-- ==== Sys2Proof/Laws/KeepsChalkMem.lean ====
section
/-! SUPPORT. What each operation of Machine/ChalkMem.lean keeps. -/

namespace Sys2Proof.Machine

set_option linter.unusedTactic false
set_option linter.unreachableTactic false

theorem State.setAccess_keeps {a s : State} (h : Keeps a s) : ∀ x1 x2 x3, Keeps a (State.setAccess s x1 x2 x3) := by
  intros
  unfold State.setAccess
  try dsimp only
  repeat' first
    | with_reducible assumption
    | intro _
    | with_reducible apply State.setDesk_keeps
    | with_reducible apply Keeps.ite
    | with_reducible apply Keeps.foldl
    | split
    | dsimp only
    | fail_if_no_progress with_reducible refine Keeps.lit ?_ rfl
    | with_reducible refine Keeps.litDraw ?_ rfl
    | with_reducible refine Keeps.litHost ?_ rfl

theorem State.settleSeat_keeps {a s : State} (h : Keeps a s) : ∀ x1 x2, Keeps a (State.settleSeat s x1 x2) := by
  intros
  unfold State.settleSeat
  try dsimp only
  repeat' first
    | with_reducible assumption
    | intro _
    | with_reducible apply State.setSeat_keeps
    | with_reducible apply Keeps.ite
    | with_reducible apply Keeps.foldl
    | split
    | dsimp only
    | fail_if_no_progress with_reducible refine Keeps.lit ?_ rfl
    | with_reducible refine Keeps.litDraw ?_ rfl
    | with_reducible refine Keeps.litHost ?_ rfl

theorem State.complete_keeps {a s : State} (h : Keeps a s) : ∀ x1 x2 x3 x4 x5, Keeps a (State.complete s x1 x2 x3 x4 x5) := by
  intros
  unfold State.complete
  try dsimp only
  repeat' first
    | with_reducible assumption
    | intro _
    | with_reducible apply State.setDesk_keeps
    | with_reducible apply State.collDesk_keeps
    | with_reducible apply State.setSeat_keeps
    | with_reducible apply State.setBytes_keeps
    | with_reducible apply Keeps.ite
    | with_reducible apply Keeps.foldl
    | split
    | dsimp only
    | fail_if_no_progress with_reducible refine Keeps.lit ?_ rfl
    | with_reducible refine Keeps.litDraw ?_ rfl
    | with_reducible refine Keeps.litHost ?_ rfl

theorem State.performBb_keeps {a s : State} (h : Keeps a s) : ∀ x1 x2 x3, Keeps a (State.performBb s x1 x2 x3) := by
  intros
  unfold State.performBb
  try dsimp only
  repeat' first
    | with_reducible assumption
    | intro _
    | with_reducible apply State.forAll_keeps
    | with_reducible apply State.bankTake_keeps
    | with_reducible apply State.complete_keeps
    | refine State.storeMem_eq_keeps ?_ (by with_reducible assumption)
    | with_reducible apply State.storeMem_snd_keeps
    | with_reducible apply Keeps.ite
    | with_reducible apply Keeps.foldl
    | split
    | dsimp only
    | fail_if_no_progress with_reducible refine Keeps.lit ?_ rfl
    | with_reducible refine Keeps.litDraw ?_ rfl
    | with_reducible refine Keeps.litHost ?_ rfl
--------------------------------------------------
* EXERCISE DETAILS
Start to finish, give the listing again exactly.

* EXPECTED ANSWER
-- ==== Sys2Proof/Laws/KeepsChalkMem.lean ====
section
/-! SUPPORT. What each operation of Machine/ChalkMem.lean keeps. -/

namespace Sys2Proof.Machine

set_option linter.unusedTactic false
set_option linter.unreachableTactic false

theorem State.setAccess_keeps {a s : State} (h : Keeps a s) : ∀ x1 x2 x3, Keeps a (State.setAccess s x1 x2 x3) := by
  intros
  unfold State.setAccess
  try dsimp only
  repeat' first
    | with_reducible assumption
    | intro _
    | with_reducible apply State.setDesk_keeps
    | with_reducible apply Keeps.ite
    | with_reducible apply Keeps.foldl
    | split
    | dsimp only
    | fail_if_no_progress with_reducible refine Keeps.lit ?_ rfl
    | with_reducible refine Keeps.litDraw ?_ rfl
    | with_reducible refine Keeps.litHost ?_ rfl

theorem State.settleSeat_keeps {a s : State} (h : Keeps a s) : ∀ x1 x2, Keeps a (State.settleSeat s x1 x2) := by
  intros
  unfold State.settleSeat
  try dsimp only
  repeat' first
    | with_reducible assumption
    | intro _
    | with_reducible apply State.setSeat_keeps
    | with_reducible apply Keeps.ite
    | with_reducible apply Keeps.foldl
    | split
    | dsimp only
    | fail_if_no_progress with_reducible refine Keeps.lit ?_ rfl
    | with_reducible refine Keeps.litDraw ?_ rfl
    | with_reducible refine Keeps.litHost ?_ rfl

theorem State.complete_keeps {a s : State} (h : Keeps a s) : ∀ x1 x2 x3 x4 x5, Keeps a (State.complete s x1 x2 x3 x4 x5) := by
  intros
  unfold State.complete
  try dsimp only
  repeat' first
    | with_reducible assumption
    | intro _
    | with_reducible apply State.setDesk_keeps
    | with_reducible apply State.collDesk_keeps
    | with_reducible apply State.setSeat_keeps
    | with_reducible apply State.setBytes_keeps
    | with_reducible apply Keeps.ite
    | with_reducible apply Keeps.foldl
    | split
    | dsimp only
    | fail_if_no_progress with_reducible refine Keeps.lit ?_ rfl
    | with_reducible refine Keeps.litDraw ?_ rfl
    | with_reducible refine Keeps.litHost ?_ rfl

theorem State.performBb_keeps {a s : State} (h : Keeps a s) : ∀ x1 x2 x3, Keeps a (State.performBb s x1 x2 x3) := by
  intros
  unfold State.performBb
  try dsimp only
  repeat' first
    | with_reducible assumption
    | intro _
    | with_reducible apply State.forAll_keeps
    | with_reducible apply State.bankTake_keeps
    | with_reducible apply State.complete_keeps
    | refine State.storeMem_eq_keeps ?_ (by with_reducible assumption)
    | with_reducible apply State.storeMem_snd_keeps
    | with_reducible apply Keeps.ite
    | with_reducible apply Keeps.foldl
    | split
    | dsimp only
    | fail_if_no_progress with_reducible refine Keeps.lit ?_ rfl
    | with_reducible refine Keeps.litDraw ?_ rfl
    | with_reducible refine Keeps.litHost ?_ rfl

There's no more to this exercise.